I would rather have it just not installed automatically then to be there like this. Does anyone else find this annoying?
In Parrot this never has to be done. You run Parrot live or you run it installed and it has nothing in it like this that has no hardening at all. There’s a lot of stuff Parrot can’t do but why is Qubes like this? There’s no automated way to harden each new template that comes with vulnerable browser settings and it’s so time consuming.
It’s not the job of the Qubes developers to provide a modified and hardened version of Firefox. They only provide templates for users to customize as they wish. If you need hardened Firefox, you need to implement it yourself. Since you mentioned arkenfox in your post, it’s easy to install and update if you use the updater script provided in their github repo inside an app qube without touching the template itself. If you don’t want Firefox, you can also remove it.
I know this is the philosophy of Qubes but from fedora 36 to 37 and debian 10 to 11 to 12 every time you have to do it.
Does upgrading the template and upgrading firefox-esr also revert all the changes? I think it does. I can’t even make a cron command to run arkenfox because Firefox generates these random folders with each new install.
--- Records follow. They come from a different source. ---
/-- IMAGE_STAGE in a session, of a whole number of 16-byte units at offset 0 or at the staged count and within the 128 MiB staging area:
the data stands in DDR5 from that offset and the staged count is the offset plus its length; at another offset it answers STAGE_ORDER and
writes nothing. IMAGE_COMMIT with its activation instant, with no load, unloading or held command, starts the checks on the staged bytes:
the image state is VERIFY, the staged count 0, and the answer waits for IMAGE_VERIFY_END. FW_STAGE in recovery stages into shared SRAM
from byte 0xC0000 by the same rule. A command that waits is not answered while a doorbell arrives: the doorbell is ignored and counted.
FLDL_RESP with GO while a command runs clears BUSY, sets DONE, and counts the command. What the spec leaves open in it the model reads as
log entries 17 and 18 say. A Fledal command posted while BUSY is 1: its request stands in the buffer, FLDL_DB_IGN_CNT rises by 1, and
nothing else happens. HELLO, IMAGE_STATUS and BYE stand for the ten. FW_BOOT in recovery. Where the staged object overlaps a section's
place its result is 2; otherwise the boot ROM's verification gives the result. Result 0: recovery ends and the answer is OK. Another
result: DISP_BOOT shows recovery with it and the answer is IMAGE_FAIL with it. The boot lines of stages 5 and 6, or 5 and 4, go out. -/
def Obligations.FledalStaging : Prop :=
  (∀ (s : State) (tag : BitVec 16) (p : List Byte), p.length ≤ 65528 →
     (let n := p.length - 4
      let ofs := word p 0
      let staged := s.rn Reg.FLDL_STAGED
      (s.mailboxFree = true → s.session = true → s.img.load = none → 4 ≤ p.length → n % 16 = 0 →
        (ofs = 0 ∨ ofs = staged → ofs + n ≤ 2 ^ 27 → Ends (.imageStage tag p) s (
          (((s.quiet.posted 4 tag p).ddrWrite ofs (p.drop 4)).setReg Reg.FLDL_STAGED (ofs + n)).fldlRespond 0 [ofs + n])) ∧
        (ofs ≠ 0 ∧ ofs ≠ staged → Ends (.imageStage tag p) s ((s.quiet.posted 4 tag p).fldlRespond 8 [staged]))) ∧
      (s.mailboxRecovery = true → 4 ≤ p.length → n % 16 = 0 → ofs = 0 ∨ ofs = s.fldl.fwStaged →
        ofs + n ≤ 3145728 + 7488 → Gives (.fwStage tag p) s fun t =>
          t.rn Reg.FLDL_STAGED = ofs + n ∧ t.fldl.fwStaged = ofs + n ∧
          (∀ a, Memory.byte t.sram a = Memory.byte (s.sramWrite (0xC0000 + ofs) (p.drop 4)).sram a) ∧ t.ddr = s.ddr ∧
          t.rn (Reg.FLDL_RSP 0) = 0x10 + 2 ^ 16 * tag.toNat)) ∧
     (s.mailboxFree = true → s.session = true → s.img.load = none → s.img.unload = false → 12 ≤ p.length →
       Ends (.imageCommit tag p) s (((s.quiet.posted 5 tag p).beginLoad (s.rn Reg.FLDL_STAGED) (nsOfT80 (leNat (p.take 12) % 2 ^ 80)) false).setReg
         Reg.FLDL_STAGED 0)) ∧
     (∀ (who : Party) (w : Word), s.takes who Reg.FLDL_RESP = true →
       (w.getLsbD 31 = true → s.bit Reg.FLDL_STATUS 0 = true → Ends (.fldlResp who w) s (
         let t := { s.quiet with img := { s.img with heldCmd := none } }
         (t.setF Reg.FLDL_STATUS 0 2 2).count Reg.FLDL_CMD_CNT)) ∧
       (w.getLsbD 31 = false ∨ s.bit Reg.FLDL_STATUS 0 = false → Ends (.fldlResp who w) s s.quiet))) ∧
  (∀ (s : State) (tag : BitVec 16) (p : List Byte), s.alive = true → s.bit Reg.FLDL_STATUS 0 = true →
     Ends (.hello tag p) s ((s.quiet.fldlRequest 1 tag.toNat p).count Reg.FLDL_DB_IGN_CNT) ∧
     Ends (.imageStatus tag p) s ((s.quiet.fldlRequest 6 tag.toNat p).count Reg.FLDL_DB_IGN_CNT) ∧
     Ends (.bye tag p) s ((s.quiet.fldlRequest 7 tag.toNat p).count Reg.FLDL_DB_IGN_CNT)) ∧
  (∀ (s : State) (tag : BitVec 16) (p : List Byte), s.mailboxRecovery = true → p.length ≤ 65528 →
     let b := s.quiet.posted 0x11 tag p
     let o := Memory.read s.sram 0xC0000 s.fldl.fwStaged
     let c := b.bootLine 5 (b.rf Reg.DISP_BOOT 8 8)
     let r := if fwOverlaps o then (2, c) else c.fwBoot o
     (r.1 = 0 → Ends (.fwBoot tag p) s (((r.2.setF Reg.FLDL_STATUS 3 1 0).bootLine 6 0).fldlRespond 0 [])) ∧
     (r.1 ≠ 0 → Ends (.fwBoot tag p) s (((r.2.setReg Reg.DISP_BOOT (4 + r.1 * 256)).bootLine 4 r.1).fldlRespond 7 [r.1])))
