-- ==== Sys2Proof/Laws/State.lean ====
section
/-! SUPPORT. What each shared update of the state leaves alone: one lemma for each update and field, true by unfolding. -/
namespace Sys2Proof.Machine
open Sys2Proof

variable (s t : State)

/-! ## setReg -/

@[simp] theorem State.setReg_hold (a v : Nat) : (s.setReg a v).hold = s.hold := rfl
@[simp] theorem State.setReg_heldLo (a v : Nat) : (s.setReg a v).heldLo = s.heldLo := rfl
@[simp] theorem State.setReg_img (a v : Nat) : (s.setReg a v).img = s.img := rfl
@[simp] theorem State.setReg_fldl (a v : Nat) : (s.setReg a v).fldl = s.fldl := rfl
@[simp] theorem State.setReg_time (a v : Nat) : (s.setReg a v).time = s.time := rfl
@[simp] theorem State.setReg_flt (a v : Nat) : (s.setReg a v).flt = s.flt := rfl
@[simp] theorem State.setReg_pwr (a v : Nat) : (s.setReg a v).pwr = s.pwr := rfl
@[simp] theorem State.setReg_eth (a v : Nat) : (s.setReg a v).eth = s.eth := rfl
@[simp] theorem State.setReg_hq (a v : Nat) : (s.setReg a v).hq = s.hq := rfl
@[simp] theorem State.setReg_key (a v : Nat) : (s.setReg a v).key = s.key := rfl
@[simp] theorem State.setReg_dec (a v : Nat) : (s.setReg a v).dec = s.dec := rfl
@[simp] theorem State.setReg_seam (a v : Nat) : (s.setReg a v).seam = s.seam := rfl
@[simp] theorem State.setReg_fab (a v : Nat) : (s.setReg a v).fab = s.fab := rfl
@[simp] theorem State.setReg_se (a v : Nat) : (s.setReg a v).se = s.se := rfl
@[simp] theorem State.setReg_floe (a v : Nat) : (s.setReg a v).floe = s.floe := rfl
@[simp] theorem State.setReg_thr (a v : Nat) : (s.setReg a v).thr = s.thr := rfl
@[simp] theorem State.setReg_osc (a v : Nat) : (s.setReg a v).osc = s.osc := rfl
@[simp] theorem State.setReg_alm (a v : Nat) : (s.setReg a v).alm = s.alm := rfl
@[simp] theorem State.setReg_disp (a v : Nat) : (s.setReg a v).disp = s.disp := rfl
@[simp] theorem State.setReg_stn (a v : Nat) : (s.setReg a v).stn = s.stn := rfl
@[simp] theorem State.setReg_aux (a v : Nat) : (s.setReg a v).aux = s.aux := rfl
@[simp] theorem State.setReg_cap (a v : Nat) : (s.setReg a v).cap = s.cap := rfl
@[simp] theorem State.setReg_firn (a v : Nat) : (s.setReg a v).firn = s.firn := rfl
@[simp] theorem State.setReg_ndk (a v : Nat) : (s.setReg a v).ndk = s.ndk := rfl
@[simp] theorem State.setReg_radio (a v : Nat) : (s.setReg a v).radio = s.radio := rfl
@[simp] theorem State.setReg_ddr (a v : Nat) : (s.setReg a v).ddr = s.ddr := rfl
@[simp] theorem State.setReg_sram (a v : Nat) : (s.setReg a v).sram = s.sram := rfl
@[simp] theorem State.setReg_out (a v : Nat) : (s.setReg a v).out = s.out := rfl
@[simp] theorem State.setReg_draws (a v : Nat) : (s.setReg a v).draws = s.draws := rfl
@[simp] theorem State.setReg_pending (a v : Nat) : (s.setReg a v).pending = s.pending := rfl

/-! ## setThru -/

@[simp] theorem State.setThru_hold (a v : Nat) : (s.setThru a v).hold = s.hold := rfl
@[simp] theorem State.setThru_heldLo (a v : Nat) : (s.setThru a v).heldLo = s.heldLo := rfl
@[simp] theorem State.setThru_img (a v : Nat) : (s.setThru a v).img = s.img := rfl
@[simp] theorem State.setThru_fldl (a v : Nat) : (s.setThru a v).fldl = s.fldl := rfl
@[simp] theorem State.setThru_time (a v : Nat) : (s.setThru a v).time = s.time := rfl
@[simp] theorem State.setThru_flt (a v : Nat) : (s.setThru a v).flt = s.flt := rfl
@[simp] theorem State.setThru_eth (a v : Nat) : (s.setThru a v).eth = s.eth := rfl
@[simp] theorem State.setThru_hq (a v : Nat) : (s.setThru a v).hq = s.hq := rfl
@[simp] theorem State.setThru_key (a v : Nat) : (s.setThru a v).key = s.key := rfl
@[simp] theorem State.setThru_dec (a v : Nat) : (s.setThru a v).dec = s.dec := rfl
@[simp] theorem State.setThru_seam (a v : Nat) : (s.setThru a v).seam = s.seam := rfl
@[simp] theorem State.setThru_fab (a v : Nat) : (s.setThru a v).fab = s.fab := rfl
@[simp] theorem State.setThru_se (a v : Nat) : (s.setThru a v).se = s.se := rfl
@[simp] theorem State.setThru_floe (a v : Nat) : (s.setThru a v).floe = s.floe := rfl
@[simp] theorem State.setThru_thr (a v : Nat) : (s.setThru a v).thr = s.thr := rfl
@[simp] theorem State.setThru_osc (a v : Nat) : (s.setThru a v).osc = s.osc := rfl
@[simp] theorem State.setThru_alm (a v : Nat) : (s.setThru a v).alm = s.alm := rfl
@[simp] theorem State.setThru_disp (a v : Nat) : (s.setThru a v).disp = s.disp := rfl
@[simp] theorem State.setThru_stn (a v : Nat) : (s.setThru a v).stn = s.stn := rfl
@[simp] theorem State.setThru_aux (a v : Nat) : (s.setThru a v).aux = s.aux := rfl
@[simp] theorem State.setThru_cap (a v : Nat) : (s.setThru a v).cap = s.cap := rfl
@[simp] theorem State.setThru_firn (a v : Nat) : (s.setThru a v).firn = s.firn := rfl
@[simp] theorem State.setThru_ndk (a v : Nat) : (s.setThru a v).ndk = s.ndk := rfl
@[simp] theorem State.setThru_radio (a v : Nat) : (s.setThru a v).radio = s.radio := rfl
@[simp] theorem State.setThru_ddr (a v : Nat) : (s.setThru a v).ddr = s.ddr := rfl
@[simp] theorem State.setThru_sram (a v : Nat) : (s.setThru a v).sram = s.sram := rfl
@[simp] theorem State.setThru_out (a v : Nat) : (s.setThru a v).out = s.out := rfl
@[simp] theorem State.setThru_draws (a v : Nat) : (s.setThru a v).draws = s.draws := rfl
@[simp] theorem State.setThru_pending (a v : Nat) : (s.setThru a v).pending = s.pending := rfl
@[simp] theorem State.setThru_alive (a v : Nat) : (s.setThru a v).alive = s.alive := rfl
@[simp] theorem State.setThru_ticking (a v : Nat) : (s.setThru a v).ticking = s.ticking := rfl
@[simp] theorem State.quiet_thru (a : Nat) : (s.quiet).thru a = s.thru a := rfl
@[simp] theorem State.quiet_thruBit (a i : Nat) : (s.quiet).thruBit a i = s.thruBit a i := rfl
@[simp] theorem State.drawn_thru (a : Nat) : (s.drawn).thru a = s.thru a := rfl
@[simp] theorem State.drawn_thruBit (a i : Nat) : (s.drawn).thruBit a i = s.thruBit a i := rfl
@[simp] theorem State.setReg_thru (a v : Nat) (b : Nat) : (s.setReg a v).thru b = s.thru b := rfl
@[simp] theorem State.setF_thru (a lo len x : Nat) (b : Nat) : (s.setF a lo len x).thru b = s.thru b := rfl
@[simp] theorem State.count_thru (a : Nat) (b : Nat) : (s.count a).thru b = s.thru b := rfl
@[simp] theorem State.raise_thru (n : Nat) (b : Nat) : (s.raise n).thru b = s.thru b := rfl
@[simp] theorem State.emit_thru (x : Output) (b : Nat) : (s.emit x).thru b = s.thru b := rfl

/-! ## setF -/

@[simp] theorem State.setF_hold (a lo len x : Nat) : (s.setF a lo len x).hold = s.hold := rfl
@[simp] theorem State.setF_heldLo (a lo len x : Nat) : (s.setF a lo len x).heldLo = s.heldLo := rfl
@[simp] theorem State.setF_img (a lo len x : Nat) : (s.setF a lo len x).img = s.img := rfl
@[simp] theorem State.setF_fldl (a lo len x : Nat) : (s.setF a lo len x).fldl = s.fldl := rfl
@[simp] theorem State.setF_time (a lo len x : Nat) : (s.setF a lo len x).time = s.time := rfl
@[simp] theorem State.setF_flt (a lo len x : Nat) : (s.setF a lo len x).flt = s.flt := rfl
@[simp] theorem State.setF_pwr (a lo len x : Nat) : (s.setF a lo len x).pwr = s.pwr := rfl
@[simp] theorem State.setF_eth (a lo len x : Nat) : (s.setF a lo len x).eth = s.eth := rfl
@[simp] theorem State.setF_hq (a lo len x : Nat) : (s.setF a lo len x).hq = s.hq := rfl
@[simp] theorem State.setF_key (a lo len x : Nat) : (s.setF a lo len x).key = s.key := rfl
@[simp] theorem State.setF_dec (a lo len x : Nat) : (s.setF a lo len x).dec = s.dec := rfl
@[simp] theorem State.setF_seam (a lo len x : Nat) : (s.setF a lo len x).seam = s.seam := rfl
@[simp] theorem State.setF_fab (a lo len x : Nat) : (s.setF a lo len x).fab = s.fab := rfl
@[simp] theorem State.setF_se (a lo len x : Nat) : (s.setF a lo len x).se = s.se := rfl
@[simp] theorem State.setF_floe (a lo len x : Nat) : (s.setF a lo len x).floe = s.floe := rfl
@[simp] theorem State.setF_thr (a lo len x : Nat) : (s.setF a lo len x).thr = s.thr := rfl
@[simp] theorem State.setF_osc (a lo len x : Nat) : (s.setF a lo len x).osc = s.osc := rfl
@[simp] theorem State.setF_alm (a lo len x : Nat) : (s.setF a lo len x).alm = s.alm := rfl
@[simp] theorem State.setF_disp (a lo len x : Nat) : (s.setF a lo len x).disp = s.disp := rfl
@[simp] theorem State.setF_stn (a lo len x : Nat) : (s.setF a lo len x).stn = s.stn := rfl
@[simp] theorem State.setF_aux (a lo len x : Nat) : (s.setF a lo len x).aux = s.aux := rfl
@[simp] theorem State.setF_cap (a lo len x : Nat) : (s.setF a lo len x).cap = s.cap := rfl
@[simp] theorem State.setF_firn (a lo len x : Nat) : (s.setF a lo len x).firn = s.firn := rfl
@[simp] theorem State.setF_ndk (a lo len x : Nat) : (s.setF a lo len x).ndk = s.ndk := rfl
@[simp] theorem State.setF_radio (a lo len x : Nat) : (s.setF a lo len x).radio = s.radio := rfl
@[simp] theorem State.setF_ddr (a lo len x : Nat) : (s.setF a lo len x).ddr = s.ddr := rfl
@[simp] theorem State.setF_sram (a lo len x : Nat) : (s.setF a lo len x).sram = s.sram := rfl
@[simp] theorem State.setF_out (a lo len x : Nat) : (s.setF a lo len x).out = s.out := rfl
@[simp] theorem State.setF_draws (a lo len x : Nat) : (s.setF a lo len x).draws = s.draws := rfl
@[simp] theorem State.setF_pending (a lo len x : Nat) : (s.setF a lo len x).pending = s.pending := rfl

/-! ## countBy -/

@[simp] theorem State.countBy_hold (a n : Nat) : (s.countBy a n).hold = s.hold := rfl
@[simp] theorem State.countBy_heldLo (a n : Nat) : (s.countBy a n).heldLo = s.heldLo := rfl
@[simp] theorem State.countBy_img (a n : Nat) : (s.countBy a n).img = s.img := rfl
@[simp] theorem State.countBy_fldl (a n : Nat) : (s.countBy a n).fldl = s.fldl := rfl
@[simp] theorem State.countBy_time (a n : Nat) : (s.countBy a n).time = s.time := rfl
@[simp] theorem State.countBy_flt (a n : Nat) : (s.countBy a n).flt = s.flt := rfl
@[simp] theorem State.countBy_pwr (a n : Nat) : (s.countBy a n).pwr = s.pwr := rfl
@[simp] theorem State.countBy_eth (a n : Nat) : (s.countBy a n).eth = s.eth := rfl
@[simp] theorem State.countBy_hq (a n : Nat) : (s.countBy a n).hq = s.hq := rfl
@[simp] theorem State.countBy_key (a n : Nat) : (s.countBy a n).key = s.key := rfl
@[simp] theorem State.countBy_dec (a n : Nat) : (s.countBy a n).dec = s.dec := rfl
@[simp] theorem State.countBy_seam (a n : Nat) : (s.countBy a n).seam = s.seam := rfl
@[simp] theorem State.countBy_fab (a n : Nat) : (s.countBy a n).fab = s.fab := rfl
@[simp] theorem State.countBy_se (a n : Nat) : (s.countBy a n).se = s.se := rfl
@[simp] theorem State.countBy_floe (a n : Nat) : (s.countBy a n).floe = s.floe := rfl
@[simp] theorem State.countBy_thr (a n : Nat) : (s.countBy a n).thr = s.thr := rfl
@[simp] theorem State.countBy_osc (a n : Nat) : (s.countBy a n).osc = s.osc := rfl
@[simp] theorem State.countBy_alm (a n : Nat) : (s.countBy a n).alm = s.alm := rfl
@[simp] theorem State.countBy_disp (a n : Nat) : (s.countBy a n).disp = s.disp := rfl
@[simp] theorem State.countBy_stn (a n : Nat) : (s.countBy a n).stn = s.stn := rfl
@[simp] theorem State.countBy_aux (a n : Nat) : (s.countBy a n).aux = s.aux := rfl
@[simp] theorem State.countBy_cap (a n : Nat) : (s.countBy a n).cap = s.cap := rfl
@[simp] theorem State.countBy_firn (a n : Nat) : (s.countBy a n).firn = s.firn := rfl
@[simp] theorem State.countBy_ndk (a n : Nat) : (s.countBy a n).ndk = s.ndk := rfl
@[simp] theorem State.countBy_radio (a n : Nat) : (s.countBy a n).radio = s.radio := rfl
@[simp] theorem State.countBy_ddr (a n : Nat) : (s.countBy a n).ddr = s.ddr := rfl
@[simp] theorem State.countBy_sram (a n : Nat) : (s.countBy a n).sram = s.sram := rfl
@[simp] theorem State.countBy_out (a n : Nat) : (s.countBy a n).out = s.out := rfl
@[simp] theorem State.countBy_draws (a n : Nat) : (s.countBy a n).draws = s.draws := rfl
@[simp] theorem State.countBy_pending (a n : Nat) : (s.countBy a n).pending = s.pending := rfl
Does upgrading the template change the directory? I hate firefox and just want it to never open.
Qubes is just so time consuming for things like this and considering that most users of Qubes want it for the hardening aspect of it I just don’t know why it can’t be more hard automatically. I know it goes against the concept of what Qubes is but it just wastes more time.
Firefox creates a profile with all its settings when it is first started. It resides in the user’s home directory (/home/user/.mozilla/firefox/), which means it is persistent within a qube. The Arkenfox rules are in the user.js file, which is loaded every time you open Firefox. When you update Firefox, it is loaded and applied again.
The updater will only update the user.js file to the latest available version. Put it in your profile folder and use /rw/config/rc.local to run it when the qube starts.
It does not have to be, despite those applications behaving this way. I’ve witnessed this at least with Thunderbird, which in my case runs in a firewalled qube - this does not prevent a cybercriminal exploiting my MUA/MTA and leaking my emails this way, but does prevent this behavior of spawning a browser to connect to some website.
Furthermore, you can create an offline disposable template, set it as the default one and run xdg-settings set default-web-browser qvm-open-in-dvm.desktop from the inside of a qube, so it should in theory make those applications try and connect to some website, only failing due to no Internet connection.
It makes more sense for Qubes OS to be a meta-OS providing isolation through easily usable virtual machines, rather than tweaking everything in non-obvious way.
If you install a Fedora template, you almost get a vanilla Fedora system, then you can work your way to harden it the way you want. This is a saner default in my opinion.
What would make more sense would be a community maintained template of a privacy/security hardened distribution that plays nice with Qubes OS, with proper documentation and people willing to maintain it.
What exactly are are the vulnerable insecure settings?
You can install (at least for R4.1 for now) a parrot community template and use firefox with their settings easily there. The default settings for debian/fedora are not the obligation of the Qubes team.
I guess I would be interested in a community guideline for a hardened/more secure firefox setting/user.js in this forum
This is rather misapprehended approach: “I want to do all the things I did, why Qubes doesn’t keep me secure from spilling milk?”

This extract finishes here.